──────── ENTRIES PROVIDED

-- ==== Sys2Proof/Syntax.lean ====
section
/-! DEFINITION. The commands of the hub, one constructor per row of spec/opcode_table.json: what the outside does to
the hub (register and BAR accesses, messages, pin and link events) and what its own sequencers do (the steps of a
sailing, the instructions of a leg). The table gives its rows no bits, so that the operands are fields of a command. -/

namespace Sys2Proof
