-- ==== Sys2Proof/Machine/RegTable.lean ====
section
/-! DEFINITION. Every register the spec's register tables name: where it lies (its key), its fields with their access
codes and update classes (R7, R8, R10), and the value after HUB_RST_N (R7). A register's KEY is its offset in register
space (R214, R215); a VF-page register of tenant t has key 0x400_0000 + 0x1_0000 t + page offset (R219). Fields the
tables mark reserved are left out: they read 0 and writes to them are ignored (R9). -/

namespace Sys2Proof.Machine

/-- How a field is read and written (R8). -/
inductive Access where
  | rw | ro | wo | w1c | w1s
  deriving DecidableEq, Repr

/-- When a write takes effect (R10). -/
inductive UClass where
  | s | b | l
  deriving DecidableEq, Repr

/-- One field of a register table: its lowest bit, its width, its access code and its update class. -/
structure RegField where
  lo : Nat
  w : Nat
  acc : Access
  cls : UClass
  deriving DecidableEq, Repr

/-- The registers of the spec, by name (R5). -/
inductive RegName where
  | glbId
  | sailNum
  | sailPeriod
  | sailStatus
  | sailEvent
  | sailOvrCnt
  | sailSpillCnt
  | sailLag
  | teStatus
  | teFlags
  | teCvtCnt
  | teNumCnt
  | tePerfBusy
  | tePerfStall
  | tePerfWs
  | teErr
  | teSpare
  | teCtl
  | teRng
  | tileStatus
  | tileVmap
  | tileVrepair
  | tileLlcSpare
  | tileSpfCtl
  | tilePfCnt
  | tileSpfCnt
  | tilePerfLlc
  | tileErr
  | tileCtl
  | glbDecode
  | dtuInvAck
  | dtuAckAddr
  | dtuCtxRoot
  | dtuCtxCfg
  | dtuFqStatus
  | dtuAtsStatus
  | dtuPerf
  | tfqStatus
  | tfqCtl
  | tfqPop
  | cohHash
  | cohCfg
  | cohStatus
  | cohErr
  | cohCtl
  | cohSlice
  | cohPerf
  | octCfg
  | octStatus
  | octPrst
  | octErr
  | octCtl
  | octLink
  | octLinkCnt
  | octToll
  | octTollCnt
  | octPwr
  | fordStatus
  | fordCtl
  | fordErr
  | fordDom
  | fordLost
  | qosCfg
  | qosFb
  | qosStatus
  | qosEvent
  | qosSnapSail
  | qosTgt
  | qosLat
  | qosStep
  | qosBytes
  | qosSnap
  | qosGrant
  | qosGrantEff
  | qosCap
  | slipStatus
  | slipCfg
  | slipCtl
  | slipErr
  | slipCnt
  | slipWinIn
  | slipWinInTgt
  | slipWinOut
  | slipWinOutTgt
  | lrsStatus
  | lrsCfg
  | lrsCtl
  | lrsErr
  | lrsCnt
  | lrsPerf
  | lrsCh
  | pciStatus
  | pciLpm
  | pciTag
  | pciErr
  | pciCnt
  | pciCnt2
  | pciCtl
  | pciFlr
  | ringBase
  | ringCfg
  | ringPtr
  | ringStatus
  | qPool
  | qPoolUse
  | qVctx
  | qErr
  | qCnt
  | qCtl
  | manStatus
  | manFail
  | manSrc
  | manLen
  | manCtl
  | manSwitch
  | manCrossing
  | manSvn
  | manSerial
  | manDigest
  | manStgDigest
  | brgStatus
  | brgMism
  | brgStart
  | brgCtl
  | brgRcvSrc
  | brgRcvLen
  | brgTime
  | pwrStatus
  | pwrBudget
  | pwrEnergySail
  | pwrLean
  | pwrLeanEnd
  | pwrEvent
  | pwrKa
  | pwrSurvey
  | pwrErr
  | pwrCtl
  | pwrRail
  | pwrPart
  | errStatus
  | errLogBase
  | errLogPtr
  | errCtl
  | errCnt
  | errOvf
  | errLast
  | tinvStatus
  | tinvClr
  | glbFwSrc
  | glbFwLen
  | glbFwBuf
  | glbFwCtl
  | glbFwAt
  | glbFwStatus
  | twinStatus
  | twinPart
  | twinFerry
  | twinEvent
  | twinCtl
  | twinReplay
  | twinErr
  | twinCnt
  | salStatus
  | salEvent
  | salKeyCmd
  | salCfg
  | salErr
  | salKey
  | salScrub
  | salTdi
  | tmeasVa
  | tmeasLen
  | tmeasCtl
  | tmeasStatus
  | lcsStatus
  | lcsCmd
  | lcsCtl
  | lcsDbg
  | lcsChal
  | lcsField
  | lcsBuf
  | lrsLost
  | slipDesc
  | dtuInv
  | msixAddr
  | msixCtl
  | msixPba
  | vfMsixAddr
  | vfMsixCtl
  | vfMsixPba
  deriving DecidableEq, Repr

────────────────

Only the number should be given: the count of lines above that hold the word "Machine".

2